CN110224090A - Heat conduction type square battery pack - Google Patents

Abstract

The invention discloses a heat-conducting prismatic battery pack, comprising a casing and a prismatic battery pack, wherein the prismatic battery pack is formed of battery cells in series and parallel, the top end of the casing is provided with an accommodating space facing downward, and further comprises: : Positive fin structure, the positive fin structure is symmetrically and fixedly connected on the inner side walls of the two sides of the accommodation space, and the accommodation space is divided by the positive fin structure to form an installation area for installing battery cells; heat conduction plate , the heat-conducting plate includes an end heat-conducting plate, the end heat-conducting plate is located in the accommodating space and is arranged at the end of the square battery pack; the invention realizes that the temperature in the casing is uniform when the battery cell is working, and the battery cell is working at the same time. The battery cells placed in the adjacent installation area will not be squeezed due to expansion, thus ensuring safety.

Description

A thermally conductive prismatic battery pack

technical field

The invention relates to the technical field of start-up power system equipment, in particular to a heat-conducting prismatic battery pack.

Background technique

As a modern industrial product that promotes human civilization, automobiles not only bring unprecedented convenience to human production and life, but also bring scientific and technological progress in social industry. In the starting power system, which is the core component of the automobile, lead-acid batteries are still mostly used in the current models, which are not only large in size, heavy in weight, less in power storage, and fast attenuated, but also cause great pollution to the environment due to the application of lead. , With the advancement of lithium-ion battery technology, more and more companies are paying attention to and developing the starting power supply of lithium-ion batteries to replace traditional lead-acid batteries.

However, considering the structural characteristics of the lithium-ion battery itself and the complexity of the battery pack in series and parallel, especially in the case of an external electrical short circuit, it is easy to cause the thermal runaway of the battery, resulting in a fire and explosion of the battery and a safety accident.

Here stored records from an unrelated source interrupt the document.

-- ==== Sys2Proof/Laws/State.lean ====
section
/-! SUPPORT. What each named update of the state leaves in each field and in each accessor, so that no proof unfolds an update. -/

namespace Sys2Proof.Machine

variable (s : State)

@[simp] theorem State.setReg_pending (k : Nat) (v : W64) : (s.setReg k v).pending = s.pending := rfl
@[simp] theorem State.setReg_mem (k : Nat) (v : W64) : (s.setReg k v).mem = s.mem := rfl
@[simp] theorem State.setReg_tags (k : Nat) (v : W64) : (s.setReg k v).tags = s.tags := rfl
@[simp] theorem State.setReg_queues (k : Nat) (v : W64) : (s.setReg k v).queues = s.queues := rfl
@[simp] theorem State.setReg_bufs (k : Nat) (v : W64) : (s.setReg k v).bufs = s.bufs := rfl
@[simp] theorem State.setReg_lastLoser (k : Nat) (v : W64) : (s.setReg k v).lastLoser = s.lastLoser := rfl
@[simp] theorem State.setReg_sigs (k : Nat) (v : W64) : (s.setReg k v).sigs = s.sigs := rfl
@[simp] theorem State.setReg_msgs (k : Nat) (v : W64) : (s.setReg k v).msgs = s.msgs := rfl
@[simp] theorem State.setReg_kerb (k : Nat) (v : W64) : (s.setReg k v).kerb = s.kerb := rfl
@[simp] theorem State.setReg_loads (k : Nat) (v : W64) : (s.setReg k v).loads = s.loads := rfl
@[simp] theorem State.setReg_rebind (k : Nat) (v : W64) : (s.setReg k v).rebind = s.rebind := rfl
@[simp] theorem State.setReg_compute (k : Nat) (v : W64) : (s.setReg k v).compute = s.compute := rfl
@[simp] theorem State.setReg_formed (k : Nat) (v : W64) : (s.setReg k v).formed = s.formed := rfl
@[simp] theorem State.setReg_computeWait (k : Nat) (v : W64) : (s.setReg k v).computeWait = s.computeWait := rfl
@[simp] theorem State.setReg_advanceWait (k : Nat) (v : W64) : (s.setReg k v).advanceWait = s.advanceWait := rfl
@[simp] theorem State.setReg_qps (k : Nat) (v : W64) : (s.setReg k v).qps = s.qps := rfl
@[simp] theorem State.setReg_paused (k : Nat) (v : W64) : (s.setReg k v).paused = s.paused := rfl
@[simp] theorem State.setReg_rx (k : Nat) (v : W64) : (s.setReg k v).rx = s.rx := rfl
@[simp] theorem State.setReg_turns (k : Nat) (v : W64) : (s.setReg k v).turns = s.turns := rfl
@[simp] theorem State.setReg_ring (k : Nat) (v : W64) : (s.setReg k v).ring = s.ring := rfl
@[simp] theorem State.setReg_unsent (k : Nat) (v : W64) : (s.setReg k v).unsent = s.unsent := rfl
@[simp] theorem State.setReg_lostSince (k : Nat) (v : W64) : (s.setReg k v).lostSince = s.lostSince := rfl
@[simp] theorem State.setReg_violations (k : Nat) (v : W64) : (s.setReg k v).violations = s.violations := rfl
@[simp] theorem State.setReg_faults (k : Nat) (v : W64) : (s.setReg k v).faults = s.faults := rfl
@[simp] theorem State.setReg_flashFailed (k : Nat) (v : W64) : (s.setReg k v).flashFailed = s.flashFailed := rfl
@[simp] theorem State.setReg_enables (k : Nat) (v : W64) : (s.setReg k v).enables = s.enables := rfl
@[simp] theorem State.setReg_disabling (k : Nat) (v : W64) : (s.setReg k v).disabling = s.disabling := rfl
@[simp] theorem State.setReg_disabled (k : Nat) (v : W64) : (s.setReg k v).disabled = s.disabled := rfl
@[simp] theorem State.setReg_dies (k : Nat) (v : W64) : (s.setReg k v).dies = s.dies := rfl
@[simp] theorem State.setReg_bases (k : Nat) (v : W64) : (s.setReg k v).bases = s.bases := rfl
@[simp] theorem State.setReg_waking (k : Nat) (v : W64) : (s.setReg k v).waking = s.waking := rfl
@[simp] theorem State.setReg_boot (k : Nat) (v : W64) : (s.setReg k v).boot = s.boot := rfl
@[simp] theorem State.setReg_released (k : Nat) (v : W64) : (s.setReg k v).released = s.released := rfl
@[simp] theorem State.setReg_refStarted (k : Nat) (v : W64) : (s.setReg k v).refStarted = s.refStarted := rfl
@[simp] theorem State.setReg_rstLast (k : Nat) (v : W64) : (s.setReg k v).rstLast = s.rstLast := rfl
@[simp] theorem State.setReg_rstSeen (k : Nat) (v : W64) : (s.setReg k v).rstSeen = s.rstSeen := rfl
@[simp] theorem State.setReg_throtN (k : Nat) (v : W64) : (s.setReg k v).throtN = s.throtN := rfl
@[simp] theorem State.setReg_cycle (k : Nat) (v : W64) : (s.setReg k v).cycle = s.cycle := rfl
@[simp] theorem State.setReg_thermtrip (k : Nat) (v : W64) : (s.setReg k v).thermtrip = s.thermtrip := rfl
@[simp] theorem State.setReg_mgmt (k : Nat) (v : W64) : (s.setReg k v).mgmt = s.mgmt := rfl
@[simp] theorem State.setReg_fuses (k : Nat) (v : W64) : (s.setReg k v).fuses = s.fuses := rfl
@[simp] theorem State.setReg_time (k : Nat) (v : W64) : (s.setReg k v).time = s.time := rfl
@[simp] theorem State.setReg_time1 (k : Nat) (v : W64) : (s.setReg k v).time1 = s.time1 := rfl
@[simp] theorem State.setReg_ages (k : Nat) (v : W64) : (s.setReg k v).ages = s.ages := rfl
@[simp] theorem State.setReg_ids (k : Nat) (v : W64) : (s.setReg k v).ids = s.ids := rfl
@[simp] theorem State.setReg_draws (k : Nat) (v : W64) : (s.setReg k v).draws = s.draws := rfl
@[simp] theorem State.setReg_tx (k : Nat) (v : W64) : (s.setReg k v).tx = s.tx := rfl
@[simp] theorem State.setReg_acc_queue (k : Nat) (v : W64) (c' : Nat) (q' : Queue) : (s.setReg k v).queue c' q' = s.queue c' q' := rfl
@[simp] theorem State.setReg_acc_die (k : Nat) (v : W64) (d' : Nat) : (s.setReg k v).die d' = s.die d' := rfl
@[simp] theorem State.setReg_acc_stack (k : Nat) (v : W64) (d' : Nat) : (s.setReg k v).stack d' = s.stack d' := rfl
@[simp] theorem State.setReg_acc_buf (k : Nat) (v : W64) (c' i' : Nat) : (s.setReg k v).buf c' i' = s.buf c' i' := rfl
@[simp] theorem State.setReg_acc_kerbOf (k : Nat) (v : W64) (n' : Nat) : (s.setReg k v).kerbOf n' = s.kerbOf n' := rfl
@[simp] theorem State.setReg_acc_qp (k : Nat) (v : W64) (n' : Nat) : (s.setReg k v).qp n' = s.qp n' := rfl
@[simp] theorem State.setReg_acc_rxOf (k : Nat) (v : W64) (qy' cls' : Nat) : (s.setReg k v).rxOf qy' cls' = s.rxOf qy' cls' := rfl
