-- ==== Sys2Proof/Tests/Slice0.lean ====
section
/-! SUPPORT. Tests of the model: for every statement with hypotheses a concrete state and operands that meet them, clause by clause; terms
that WellFormed refuses; instruction words written out from the encoding of R242; small effects with values from the manual. -/

namespace Sys2Proof.Tests
open Sys2Proof Sys2Proof.Machine
set_option Elab.async false

/-- A device that has booted. -/
def up : State := { State.reset with boot := .ready, released := true, refStarted := true }

/-- `s` with an instruction at the head of a running queue. -/
def headed (s : State) (c : Nat) (q : Queue) (o : Op) (w : InstrWord) : State :=
  s.setQueue c q { s.queue c q with mode := .running, fetched := some (encode o w) }

/-- The state that an outcome answers. -/
def after (o : Host.Outcome State Fault Refusal) : State :=
  match o with
  | .next t => t
  | _ => State.reset

/-- An entry in flight. -/
def flying (o : Op) (work : Work) : InFlight :=
  { id := 5, op := o, pc := 3, optag := 0x77, sinc := 0, home := 0, work := work, events := [], error := none, post := none, hold := .none,
    step := 1, errAt := 0 }

/-- `s` with the core domain of die 0 without a clock (R416). -/
def hungCores (s : State) : State := s.setReg (dieK 0 0x360000) 0x4000000000000001

/-! Witnesses: steps, reset, encoding, memory -/

theorem witness_StepRunsFront :
    (up.pending = [] ∧ up.refStarted = true) ∧ State.reset.pending = [] ∧ State.reset.refStarted = false := by decide

theorem witness_DecodeOfEncode : decode 0 = some (.nop, {}) ∧ decode (0xFF <<< 120) = none := by decide +kernel

theorem witness_StepKeepsMemOk : State.reset.MemOk ∧ step State.reset = .next State.reset := ⟨rfl, rfl⟩

theorem witness_MemoryCanonical :
    Memory.wf [(3, 1), (7, 0xFF)] = true ∧ (0 : Nat) < [(1 : Byte)].length ∧ ((2 : Nat) < 3 ∨ 3 + [(1 : Byte)].length ≤ 2) := by decide

theorem witness_StepKeepsFuses : State.reset.fuses.svn ≤ 64 ∧ step State.reset = .next State.reset := ⟨by decide, rfl⟩

/-! Witnesses: heads that do not issue -/

/-- An instruction whose wait on the core's own semaphore 0 is unmet at the value 0. -/
def waits : InstrWord := { wcond := 1, wsem := 0x1C0 }

theorem witness_HeadsThatDoNotIssue :
    (up.queue 0 .mqf).headIs .nop {} = false ∧
    (let s := headed up 0 .mqf .nop waits
     (s.queue 0 .mqf).headIs .nop waits = true ∧ (s.queue 0 .mqf).lineWait = none ∧ s.waitMet 0 .mqf waits = false) ∧
    (let w : InstrWord := { qclass := 1 }
     let s := headed up 95 .upq .nop w
     (s.queue 95 .upq).headIs .nop w = true ∧ (s.queue 95 .upq).lineWait = none ∧ s.waitMet 95 .upq w = true ∧
       s.frameCheck 95 .upq .nop w = some Code.QCLASS_MISMATCH ∧ (s.queue 95 .upq).inflight = []) ∧
    (({ qclass := 1 } : InstrWord).qclass ≠ opClass .nop ∧ opAllows .seed .upq = false) ∧
    (let w : InstrWord := { f3 := true }
     w.qclass = opClass .nop ∧ opAllows .nop .vec = true ∧ fieldsOk .nop w = false) ∧
    (let w : InstrWord := { ops := 4 }
     w.qclass = opClass .sld ∧ opAllows .sld .mqf = true ∧ fieldsOk .sld w = true ∧ up.chamOk 0 .mqf .sld w = false) ∧
    (let w : InstrWord := { wcond := 14 }
     w.qclass = opClass .nop ∧ opAllows .nop .mqf = true ∧ fieldsOk .nop w = true ∧ up.chamOk 0 .mqf .nop w = true ∧
       0xE ≤ w.wcond.toNat) ∧
    (let w : InstrWord := {}
     w.qclass = opClass .nop ∧ opAllows .nop .mqf = true ∧ fieldsOk .nop w = true ∧ up.chamOk 0 .mqf .nop w = true ∧
       w.wcond = 0 ∧ w.sinc = 0) := by decide +kernel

However, in the existing prismatic battery pack, due to the close contact between adjacent battery cells, when the adjacent battery cells are squeezed together, it is easy to cause electrical short circuit of the battery, resulting in fire and explosion, and there is a certain risk factor; When the battery cells work, heat is generated. Since there is no heat conduction device between adjacent battery cells, the temperature of the battery cells will be uneven in the case when they work, and there is a certain safety hazard.

SUMMARY OF THE INVENTION

The purpose of the present invention is to provide a thermally conductive prismatic battery pack to solve the above-mentioned problems in the background art.

To achieve the above object, the present invention provides the following technical solutions:

A heat-conducting prismatic battery pack, comprising a casing and a prismatic battery pack, wherein the prismatic battery pack is formed by battery cells in series and parallel, the top of the casing is provided with an accommodating space facing downward, and further comprises:

A positive fin structure, the positive fin structure is symmetrically and fixedly connected to the inner side walls on both sides of the accommodating space, and the accommodating space is divided by the positive fin structure to form an installation area for installing battery cells;

The thermal conduction plate includes an end thermal conduction plate, the end thermal conduction plate is located in the accommodating space and is arranged at the end of the square battery pack; the adjacent battery cells are abutted with an intermediate thermal conduction plate.

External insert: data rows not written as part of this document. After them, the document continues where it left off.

-- ==== Sys2Proof/Certificates/Slice0/Obligations.lean ====
section
/-! DEFINITION. The statements for the provers, and the words they are written in (namespace Sys2Proof.Claims). A
statement says what the spec says in plain arithmetic on bytes and bits where it can, so that it does not repeat the
model's own definition. A statement about a read of a location that holds no specified byte holds for every value of
the free value (log entry 2); a statement about every state holds for every `Config`, so for every IBUF_CAP and every
CRC8_TABLE (log entry 1). -/

namespace Sys2Proof.Claims

open Sys2Proof.Machine

/-! ### Words the statements use -/

/-- The state a failing command leaves: ERR and VOK, and nothing else (00_scope R11). -/
def fail (e : ErrCode) (s : State) : State := { s with err := e, vok := false }

/-- The state FHDR leaves on a frame failure: FST is written as well (44_frame_header R188). -/
def failFrame (e : ErrCode) (s : State) : State := { s with err := e, vok := false, fst := .rejected }

/-- The state a host action finds: itself taken from the queue, the free-value counter advanced (log entries 2, 4). -/
def taking (rest : List HostAction) (s : State) : State := { s with pending := rest, freeCtr := s.freeCtr + 1 }

/-- Apply `f` to the next state of an outcome. -/
def mapNext (f : State → State) : Host.Outcome State Fault Refusal → Host.Outcome State Fault Refusal
  | .next t => .next (f t)
  | .fault r => .fault r
  | .refused r => .refused r

/-- The host actions of 20_memory R60 in numbers, for an IBUF of `cap` bytes, an OBUF of `2*cap` and an IDL of `7*cap`
entries (R50, 70_reset R226). It does not mention the model's own test (`HostAction.wellFormed`). -/
def hostMay (cap : Nat) : HostAction → Prop
  | .writeReg r v =>
    (r ∈ [Reg.off, .len, .val, .claim] ∧ v < 2 ^ 64) ∨ (r ∈ [Reg.fcfg, .fpre] ∧ v < 2 ^ 32) ∨
      (r = .ilen ∧ v ≤ cap) ∨ (r = .idn ∧ v ≤ 7 * cap)
  | .writeIbuf i _ => i < cap
  | .writeIdl i _ => i < 7 * cap
  | .read (.reg _) => True
  | .read (.ibuf i) => i < cap
  | .read (.obuf i) => i < 2 * cap
  | .read (.idl i) => i < 7 * cap
  | .issue _ => True
  | .reset => True

/-- Every byte and entry a command can read holds a specified value: IBUF below ILEN, IDL below IDN (10_state R35,
R37). -/
def inputsSpecified (s : State) : Prop :=
  (∀ a < s.ilen, (s.ibufAt a).isSome = true) ∧ (∀ j < s.idn, (s.idlAt j).isSome = true)

/-- Byte `k` of the operand span, as a number. -/
def spanByte (s : State) (k : Nat) : Nat := (s.ibufByte (s.off.toNat + k)).toNat

/-- Nibble `p` of the operand span, high nibble of each byte first (41_bcd_imei R120). -/
def nibbleHighFirst (s : State) (p : Nat) : Nat :=
  if p % 2 = 0 then spanByte s (p / 2) / 16 else spanByte s (p / 2) % 16

/-- Nibble `p` of the operand span, low nibble of each byte first (R128). -/
def nibbleLowFirst (s : State) (p : Nat) : Nat :=
  if p % 2 = 0 then spanByte s (p / 2) % 16 else spanByte s (p / 2) / 16

/-- Every byte of the span of LEN bytes is a digit character, 0x30 to 0x39 (00_scope R12). -/
def spanIsDigits (s : State) : Prop := ∀ k < s.len.toNat, 0x30 ≤ spanByte s k ∧ spanByte s k ≤ 0x39

/-- The OPC values that select a command (30_encoding R73, R74). -/
def opcodes : List Nat :=
  [0x01, 0x02, 0x03, 0x04, 0x05, 0x06, 0x07, 0x08, 0x10, 0x11, 0x12, 0x13, 0x14, 0x15, 0x20, 0x21, 0x30, 0x31]

/-- The illegal words as R74 lists them. -/
def illegalWord (w : CmdWord) : Prop :=
  w.toNat % 256 ∉ opcodes ∨
  w.toNat / 2 ^ 13 ≠ 0 ∨
  (w.toNat / 2 ^ 8 % 16 ≠ 0 ∧ w.toNat % 256 ∉ [0x01, 0x02]) ∨
  (w.toNat / 2 ^ 12 % 2 ≠ 0 ∧ w.toNat % 256 ∉ [0x07, 0x08])

/-- FCFG.PREN, bits 2:0 (10_state R30). -/
def pren (s : State) : Nat := s.fcfg.toNat % 8

/-- The bytes of the length field, 1, 2, 4 or 8 by FCFG.LENW, bits 4:3 (R30). -/
def lengthBytes (s : State) : Nat := 2 ^ (s.fcfg.toNat / 8 % 4)

/-- The order of the length field by FCFG.LENE, bit 5 (R30). -/
def lengthOrder (s : State) : Endian := if s.fcfg.toNat / 32 % 2 = 1 then .big else .little

/-- FCFG.CKALG, bits 7:6 (R30). -/
def ckalg (s : State) : Nat := s.fcfg.toNat / 64 % 4

/-- FCFG.CKM, bit 8 (R30). -/
def mandatory (s : State) : Prop := s.fcfg.toNat / 256 % 2 = 1

/-- FCFG.LADJ, bits 23:16 (R30). -/
def ladj (s : State) : Nat := s.fcfg.toNat / 2 ^ 16 % 256

/-- `legal_fcfg` (R30). -/
def fcfgIsLegal (s : State) : Prop :=
  s.fcfg.toNat / 2 ^ 9 % 2 ^ 7 = 0 ∧ s.fcfg.toNat / 2 ^ 24 = 0 ∧ pren s ≤ 4 ∧ ckalg s ≠ 3

/-- The first PREN bytes of the frame are FPRE bytes 0 .. PREN-1, byte i being FPRE[8i+7:8i] (R31, R187). -/
def preambleMatches (s : State) : Prop := ∀ i < pren s, spanByte s i = s.fpre.toNat / 2 ^ (8 * i) % 256

/-- The length the frame declares (R187). -/
def declaredLength (s : State) : Nat :=
  natOfBytes (lengthOrder s) (s.memRead (s.off.toNat + pren s) (lengthBytes s))

/-- The checksum FCFG.CKALG selects over the operand span, as a number (R189). -/
def frameChecksum (s : State) : Nat :=
  if ckalg s = 0 then (xorSum (s.memRead s.off.toNat s.len.toNat)).toNat
  else if ckalg s = 1 then (crc16X25 (s.memRead s.off.toNat s.len.toNat)).toNat
  else (crc8 s.config.crc8Table (s.memRead s.off.toNat s.len.toNat)).toNat

/-- `n` rounds of a one-bit step. -/
def rounds {w : Nat} (f : BitVec w → BitVec w) (n : Nat) (r : BitVec w) : BitVec w := Nat.repeat f n r

/-- The bit-serial CRC-16/X25 of 42_checksum R158. -/
def crc16Serial (span : List Byte) : BitVec 16 :=
  span.foldl (fun acc b =>
    rounds (fun r => if r.getLsbD 0 then (r >>> 1) ^^^ 0x8408#16 else r >>> 1) 8 (acc ^^^ b.setWidth 16)) 0xFFFF#16
    ^^^ 0xFFFF#16

/-- The bit-serial CRC-8 of R158 with the default polynomial of R153. -/
def crc8Serial (span : List Byte) : Byte :=
  span.foldl (fun acc b =>
    rounds (fun r => if r.getLsbD 7 then (r <<< 1) ^^^ 0x31#8 else r <<< 1) 8 (acc ^^^ b)) 0xFF#8

/-- The commands that write RES on success (10_state R22). -/
def resWriters : List String :=
  ["RDINT", "RDF32LE", "XORC", "XORV", "C16C", "C16V", "C8C", "C8V", "FHDR", "FCHK"]

/-- The commands that write CNT on success (R22). -/
def cntWriters : List String :=
  ["RDINT", "RDF32LE", "BCD2STR", "STR2BCD", "IMEI2BCD", "BCD2IMEI", "XORC", "XORV", "C16C", "C16V", "C8C", "C8V",
    "HDRP", "FHDR", "FCHK"]

/-- The commands that write OBUF and OLEN on success (R22). -/
def obufWriters : List String := ["WRINT", "WRF32LE", "BCD2STR", "STR2BCD", "IMEI2BCD", "BCD2IMEI", "HDRB"]

/-- The commands that verify a checksum (R27). -/
def verifiers : List String := ["XORV", "C16V", "C8V", "FCHK"]

/-- The commands whose failure can be TruncatedPayloadError (60_exceptions R200). -/
def truncatable : List String :=
  ["RDINT", "RDF32LE", "BCD2STR", "STR2BCD", "IMEI2BCD", "BCD2IMEI", "XORC", "XORV", "C16C", "C16V", "C8C", "C8V",
    "FHDR", "FCHK"]

/-- The parts of the state no command writes: the operand and configuration registers, ILEN, IBUF, and the model's own
fields (10_state R21, R30 to R32, R35). -/
def sameOperands (s t : State) : Prop :=
  t.off = s.off ∧ t.len = s.len ∧ t.val = s.val ∧ t.claim = s.claim ∧ t.fcfg = s.fcfg ∧ t.fpre = s.fpre ∧
  t.ilen = s.ilen ∧ (∀ a, t.ibufAt a = s.ibufAt a) ∧ t.ibuf = s.ibuf ∧ t.config = s.config ∧
  t.pending = s.pending ∧ t.readPort = s.readPort ∧ t.freeCtr = s.freeCtr

end Sys2Proof.Claims

open Sys2Proof Sys2Proof.Machine Sys2Proof.Claims

/-! ### Encoding and the step -/

/-- R71, R73, R77: words of each format, written out from the spec, decode to the instruction they stand for. -/
def Obligations.SpecWordsDecode : Prop :=
  decode 0x00000A01#32 = .ok (.rdint .w4 .little .signed) ∧
  decode 0x00000501#32 = .ok (.rdint .w2 .big .unsigned) ∧
  decode 0x00000F02#32 = .ok (.wrint .w8 .big .signed) ∧
  decode 0x00001008#32 = .ok (.bcd2imei .swapped) ∧
  decode 0x00000013#32 = .ok .c16v ∧
  decode 0x00000020#32 = .ok .hdrp ∧
  decode 0x00000031#32 = .ok .fchk

/-- Every well-formed instruction is what the decoder reads from its own word (R72, R73, R80). -/
def Obligations.DecodeOfEncode : Prop :=
  ∀ i : Instr, i.wellFormed = true → decode (encode i) = .ok i

/-- No bit of a word is dropped: a word that decodes to `i` is the word of `i` (R71, R75, R80). -/
def Obligations.WordOfDecodedInstruction : Prop :=
  ∀ (w : CmdWord) (i : Instr), decode w = .ok i → encode i = w

/-- R73: no two rows of the opcode map overlap. -/
def Obligations.OpcodeRowsDisjoint : Prop :=
  opcodeTable.Pairwise fun a b => ∀ w : CmdWord, ¬ (w &&& a.mask = a.matchWord ∧ w &&& b.mask = b.matchWord)

/-- R74: exactly the words R74 lists select no command, and issuing one writes ERR = 15 and VOK = 0 and nothing
else. -/
def Obligations.IllegalWordOnlyMarksStatus : Prop :=
  ∀ w : CmdWord, (illegalWord w ↔ ∀ i, decode w ≠ .ok i) ∧
    (illegalWord w → ∀ (s : State) (rest : List HostAction), s.pending = .issue w :: rest →
      step s = .next { taking rest s with err := .illegalCommand, vok := false } ∧ ErrCode.illegalCommand.code = 15#4)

As a further solution of the present invention: the materials of the end heat-conducting plate and the intermediate heat-conducting plate are both phase-change materials, because the intermediate heat-conducting plate is located between adjacent battery cells, and the end heat-conducting plate is located at the end of the square battery pack. The battery cell will generate heat when it is working. Since the materials of the end heat conduction plate and the middle heat conduction plate are phase change materials, the end heat conduction plate and the middle heat conduction plate will absorb the heat generated by the battery cell during operation, preventing the battery cell from working. The temperature inside the case is too high, and the material of the case is aluminum alloy. Since the end heat-conducting plate and the intermediate heat-conducting plate with high thermal conductivity are located on the inside of the case, the temperature between the battery cells is effectively ensured, and the inside of the case is not stable. There will be a large temperature difference.

As a further solution of the present invention: a limit piece is arranged between the end heat conducting plate and the square battery pack, the limit piece is vertically and fixedly connected at the bottom of the accommodating space, and the limit piece limits the amount of space the square battery pack is located in the housing. Location.

As a further solution of the present invention, side fin structures are symmetrically arranged in the accommodating space, the side fin structures are fixedly connected to the inner side walls at both ends of the accommodating space at equal distances, and the side fin structures increase the housing The strength and stiffness of the shell can prevent the shell from being damaged by external impact;

The end heat-conducting plate is located between the side fin structure and the limiting piece, and the end heat-conducting plate is provided with gaps for accommodating the side fin structure at equal distances. It is inserted in the middle of the side fin structure.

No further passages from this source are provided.